__Brief__: Return all of the entries exactly as written.

__Supplied entries__:
-- ==== Sys2Proof/Syntax.lean ====
section
/-! DEFINITION. The instructions as syntax. `Instr` has one constructor per mnemonic of
spec/opcode_table.json (two for LD (nn),HL and for LD HL,(nn), whose base and ED forms are two rows
with different lengths and cycles). `Op` says the same instructions by operation and operand
fields (R73 to R80), the way the rules of files 40 to 49 name them. -/

namespace Sys2Proof

/-- The 8-bit register field r[k] without (HL) (R76). Under an index prefix h and l name the halves where
R83 says so. -/
inductive Reg8
  | b | c | d | e | h | l | a
  deriving DecidableEq, Repr

/-- The index register a DD (ix) or FD (iy) prefix selects (R71). -/
inductive Idx
  | ix | iy
  deriving DecidableEq, Repr

/-- A half of an index register (R23). -/
inductive Half
  | high | low
  deriving DecidableEq, Repr

/-- The pair field rp[p] (R77). Under an index prefix `hl` in ADD ii,rr means the index register (R83). -/
inductive Pair
  | bc | de | hl | sp
  deriving DecidableEq, Repr

/-- The pair field rp2[p] of PUSH and POP (R77). -/
inductive StackPair
  | bc | de | hl | af
  deriving DecidableEq, Repr

/-- The pairs LD A,(rr) and LD (rr),A address through (R112, R113). -/
inductive AddrPair
  | bc | de
  deriving DecidableEq, Repr

/-- The condition field cc[y] (R79). -/
inductive Cond
  | nz | z | nc | c | po | pe | p | m
  deriving DecidableEq, Repr

/-- The four conditions of JR (R79, R233). -/
inductive JrCond
  | nz | z | nc | c
  deriving DecidableEq, Repr

/-- The ALU field alu[y] (R78). -/
inductive Alu
  | add | adc | sub | sbc | and | xor | or | cp
  deriving DecidableEq, Repr

/-- The rotate field rot[y] (R78). -/
inductive Rot
  | rlc | rrc | rl | rr | sla | sra | sll | srl
  deriving DecidableEq, Repr

/-- The interrupt mode (R32): three values, and 3 never occurs. -/
inductive IntMode
  | im0 | im1 | im2
  deriving DecidableEq, Repr

/-- Which way a block instruction steps through memory (R141, R142). -/
inductive Dir
  | inc | dec
  deriving DecidableEq, Repr

/-- The unprefixed instructions by operation and fields (R82). -/
inductive BaseOp
  | nop
  | exAfAf
  | djnz (e : Byte)
  | jr (e : Byte)
  | jrCc (cc : JrCond) (e : Byte)
  | ldPairN (p : Pair) (nn : Word)
  | addHl (p : Pair)
  | stA (rr : AddrPair)
  | ldA (rr : AddrPair)
  | stHl (nn : Word)
  | ldHl (nn : Word)
  | stAAbs (nn : Word)
  | ldAAbs (nn : Word)
  | incPair (p : Pair)
  | decPair (p : Pair)
  | incReg (r : Reg8)
  | incMem
  | decReg (r : Reg8)
  | decMem
  | ldRegN (r : Reg8) (n : Byte)
  | ldMemN (n : Byte)
  | rlca | rrca | rla | rra
  | daa | cpl | scf | ccf
  | halt
  | ldRegReg (dst src : Reg8)
  | ldRegMem (r : Reg8)
  | ldMemReg (r : Reg8)
  | aluReg (k : Alu) (r : Reg8)
  | aluMem (k : Alu)
  | aluN (k : Alu) (n : Byte)
  | retCc (cc : Cond)
  | pop (q : StackPair)
  | push (q : StackPair)
  | ret
  | exx
  | jpHl
  | ldSpHl
  | jpCc (cc : Cond) (nn : Word)
  | jp (nn : Word)
  | outNA (n : Byte)
  | inAN (n : Byte)
  | exSpHl
  | exDeHl
  | di
  | ei
  | callCc (cc : Cond) (nn : Word)
  | call (nn : Word)
  | rst (y : BitVec 3)
  deriving DecidableEq, Repr

/-- The CB instructions (R85). `b` is the bit number (R80). -/
inductive CbOp
  | rotReg (k : Rot) (r : Reg8)
  | rotMem (k : Rot)
  | bitReg (b : BitVec 3) (r : Reg8)
  | bitMem (b : BitVec 3)
  | resReg (b : BitVec 3) (r : Reg8)
  | resMem (b : BitVec 3)
  | setReg (b : BitVec 3) (r : Reg8)
  | setMem (b : BitVec 3)
  deriving DecidableEq, Repr

/-- The ED instructions (R87). The field `y` of NEG, RETN and IM says which of the identical encodings it is,
and `op` of NOP* which of the unassigned bytes. -/
inductive EdOp
  | inReg (r : Reg8)
  | inF
  | outReg (r : Reg8)
  | outZero
  | sbcHl (p : Pair)
  | adcHl (p : Pair)
  | stPair (nn : Word) (p : Pair)
  | ldPair (p : Pair) (nn : Word)
  | neg (y : BitVec 3)
  | retn (y : BitVec 3)
  | reti
  | im (m : IntMode) (y : BitVec 3)
  | ldIA | ldRA | ldAI | ldAR
  | rrd | rld
  | blockLd (d : Dir) (rep : Bool)
  | blockCp (d : Dir) (rep : Bool)
  | blockIn (d : Dir) (rep : Bool)
  | blockOut (d : Dir) (rep : Bool)
  | nopStar (op : Byte)
  deriving DecidableEq, Repr

/-- The base instructions an index prefix affects, with HL, H, L and (HL) substituted (R83, R84). -/
inductive IdxOp
  | add (p : Pair)
  | ldN (nn : Word)
  | st (nn : Word)
  | ld (nn : Word)
  | inc
  | dec
  | incHalf (x : Half)
  | decHalf (x : Half)
  | ldHalfN (x : Half) (n : Byte)
  | incMem (d : Byte)
  | decMem (d : Byte)
  | ldMemN (d n : Byte)
  | ldRegReg (dst src : Reg8)
  | ldRegMem (r : Reg8) (d : Byte)
  | ldMemReg (d : Byte) (r : Reg8)
  | aluHalf (k : Alu) (x : Half)
  | aluMem (k : Alu) (d : Byte)
  | pop
  | push
  | exSp
  | jp
  | ldSp
  deriving DecidableEq, Repr

/-- The DDCB and FDCB instructions (R86). `copy` is the register the result is also written to, none for z = 6;
`z` of BIT says which of the eight identical encodings it is. -/
inductive IdxCbOp
  | rot (k : Rot) (copy : Option Reg8)
  | bit (b : BitVec 3) (z : BitVec 3)
  | res (b : BitVec 3) (copy : Option Reg8)
  | set (b : BitVec 3) (copy : Option Reg8)
  deriving DecidableEq, Repr

/-- An instruction by prefix state, operation and fields (R71). -/
inductive Op
  | base (o : BaseOp)
  | cb (o : CbOp)
  | ed (o : EdOp)
  | idx (ii : Idx) (o : IdxOp)
  | idxCb (ii : Idx) (d : Byte) (o : IdxCbOp)
  /-- An index prefix before an opcode it does not affect (R266). -/
  | ignored (ii : Idx) (o : BaseOp)
  /-- An index prefix before an ED instruction (R89). -/
  | ignoredEd (ii : Idx) (o : EdOp)
  /-- A redundant index prefix: `first` is discarded and `second` is kept (R88, R267). -/
  | redundant (first second : Idx)
  deriving DecidableEq, Repr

__Answer below__:
-- ==== Sys2Proof/Syntax.lean ====
section
/-! DEFINITION. The instructions as syntax. `Instr` has one constructor per mnemonic of
spec/opcode_table.json (two for LD (nn),HL and for LD HL,(nn), whose base and ED forms are two rows
with different lengths and cycles). `Op` says the same instructions by operation and operand
fields (R73 to R80), the way the rules of files 40 to 49 name them. -/

namespace Sys2Proof

/-- The 8-bit register field r[k] without (HL) (R76). Under an index prefix h and l name the halves where
R83 says so. -/
inductive Reg8
  | b | c | d | e | h | l | a
  deriving DecidableEq, Repr

/-- The index register a DD (ix) or FD (iy) prefix selects (R71). -/
inductive Idx
  | ix | iy
  deriving DecidableEq, Repr

/-- A half of an index register (R23). -/
inductive Half
  | high | low
  deriving DecidableEq, Repr

/-- The pair field rp[p] (R77). Under an index prefix `hl` in ADD ii,rr means the index register (R83). -/
inductive Pair
  | bc | de | hl | sp
  deriving DecidableEq, Repr

/-- The pair field rp2[p] of PUSH and POP (R77). -/
inductive StackPair
  | bc | de | hl | af
  deriving DecidableEq, Repr

/-- The pairs LD A,(rr) and LD (rr),A address through (R112, R113). -/
inductive AddrPair
  | bc | de
  deriving DecidableEq, Repr

/-- The condition field cc[y] (R79). -/
inductive Cond
  | nz | z | nc | c | po | pe | p | m
  deriving DecidableEq, Repr

/-- The four conditions of JR (R79, R233). -/
inductive JrCond
  | nz | z | nc | c
  deriving DecidableEq, Repr

/-- The ALU field alu[y] (R78). -/
inductive Alu
  | add | adc | sub | sbc | and | xor | or | cp
  deriving DecidableEq, Repr

/-- The rotate field rot[y] (R78). -/
inductive Rot
  | rlc | rrc | rl | rr | sla | sra | sll | srl
  deriving DecidableEq, Repr

/-- The interrupt mode (R32): three values, and 3 never occurs. -/
inductive IntMode
  | im0 | im1 | im2
  deriving DecidableEq, Repr

/-- Which way a block instruction steps through memory (R141, R142). -/
inductive Dir
  | inc | dec
  deriving DecidableEq, Repr

/-- The unprefixed instructions by operation and fields (R82). -/
inductive BaseOp
  | nop
  | exAfAf
  | djnz (e : Byte)
  | jr (e : Byte)
  | jrCc (cc : JrCond) (e : Byte)
  | ldPairN (p : Pair) (nn : Word)
  | addHl (p : Pair)
  | stA (rr : AddrPair)
  | ldA (rr : AddrPair)
  | stHl (nn : Word)
  | ldHl (nn : Word)
  | stAAbs (nn : Word)
  | ldAAbs (nn : Word)
  | incPair (p : Pair)
  | decPair (p : Pair)
  | incReg (r : Reg8)
  | incMem
  | decReg (r : Reg8)
  | decMem
  | ldRegN (r : Reg8) (n : Byte)
  | ldMemN (n : Byte)
  | rlca | rrca | rla | rra
  | daa | cpl | scf | ccf
  | halt
  | ldRegReg (dst src : Reg8)
  | ldRegMem (r : Reg8)
  | ldMemReg (r : Reg8)
  | aluReg (k : Alu) (r : Reg8)
  | aluMem (k : Alu)
  | aluN (k : Alu) (n : Byte)
  | retCc (cc : Cond)
  | pop (q : StackPair)
  | push (q : StackPair)
  | ret
  | exx
  | jpHl
  | ldSpHl
  | jpCc (cc : Cond) (nn : Word)
  | jp (nn : Word)
  | outNA (n : Byte)
  | inAN (n : Byte)
  | exSpHl
  | exDeHl
  | di
  | ei
  | callCc (cc : Cond) (nn : Word)
  | call (nn : Word)
  | rst (y : BitVec 3)
  deriving DecidableEq, Repr

/-- The CB instructions (R85). `b` is the bit number (R80). -/
inductive CbOp
  | rotReg (k : Rot) (r : Reg8)
  | rotMem (k : Rot)
  | bitReg (b : BitVec 3) (r : Reg8)
  | bitMem (b : BitVec 3)
  | resReg (b : BitVec 3) (r : Reg8)
  | resMem (b : BitVec 3)
  | setReg (b : BitVec 3) (r : Reg8)
  | setMem (b : BitVec 3)
  deriving DecidableEq, Repr

/-- The ED instructions (R87). The field `y` of NEG, RETN and IM says which of the identical encodings it is,
and `op` of NOP* which of the unassigned bytes. -/
inductive EdOp
  | inReg (r : Reg8)
  | inF
  | outReg (r : Reg8)
  | outZero
  | sbcHl (p : Pair)
  | adcHl (p : Pair)
  | stPair (nn : Word) (p : Pair)
  | ldPair (p : Pair) (nn : Word)
  | neg (y : BitVec 3)
  | retn (y : BitVec 3)
  | reti
  | im (m : IntMode) (y : BitVec 3)
  | ldIA | ldRA | ldAI | ldAR
  | rrd | rld
  | blockLd (d : Dir) (rep : Bool)
  | blockCp (d : Dir) (rep : Bool)
  | blockIn (d : Dir) (rep : Bool)
  | blockOut (d : Dir) (rep : Bool)
  | nopStar (op : Byte)
  deriving DecidableEq, Repr

/-- The base instructions an index prefix affects, with HL, H, L and (HL) substituted (R83, R84). -/
inductive IdxOp
  | add (p : Pair)
  | ldN (nn : Word)
  | st (nn : Word)
  | ld (nn : Word)
  | inc
  | dec
  | incHalf (x : Half)
  | decHalf (x : Half)
  | ldHalfN (x : Half) (n : Byte)
  | incMem (d : Byte)
  | decMem (d : Byte)
  | ldMemN (d n : Byte)
  | ldRegReg (dst src : Reg8)
  | ldRegMem (r : Reg8) (d : Byte)
  | ldMemReg (d : Byte) (r : Reg8)
  | aluHalf (k : Alu) (x : Half)
  | aluMem (k : Alu) (d : Byte)
  | pop
  | push
  | exSp
  | jp
  | ldSp
  deriving DecidableEq, Repr

/-- The DDCB and FDCB instructions (R86). `copy` is the register the result is also written to, none for z = 6;
`z` of BIT says which of the eight identical encodings it is. -/
inductive IdxCbOp
  | rot (k : Rot) (copy : Option Reg8)
  | bit (b : BitVec 3) (z : BitVec 3)
  | res (b : BitVec 3) (copy : Option Reg8)
  | set (b : BitVec 3) (copy : Option Reg8)
  deriving DecidableEq, Repr

/-- An instruction by prefix state, operation and fields (R71). -/
inductive Op
  | base (o : BaseOp)
  | cb (o : CbOp)
  | ed (o : EdOp)
  | idx (ii : Idx) (o : IdxOp)
  | idxCb (ii : Idx) (d : Byte) (o : IdxCbOp)
  /-- An index prefix before an opcode it does not affect (R266). -/
  | ignored (ii : Idx) (o : BaseOp)
  /-- An index prefix before an ED instruction (R89). -/
  | ignoredEd (ii : Idx) (o : EdOp)
  /-- A redundant index prefix: `first` is discarded and `second` is kept (R88, R267). -/
  | redundant (first second : Idx)
  deriving DecidableEq, Repr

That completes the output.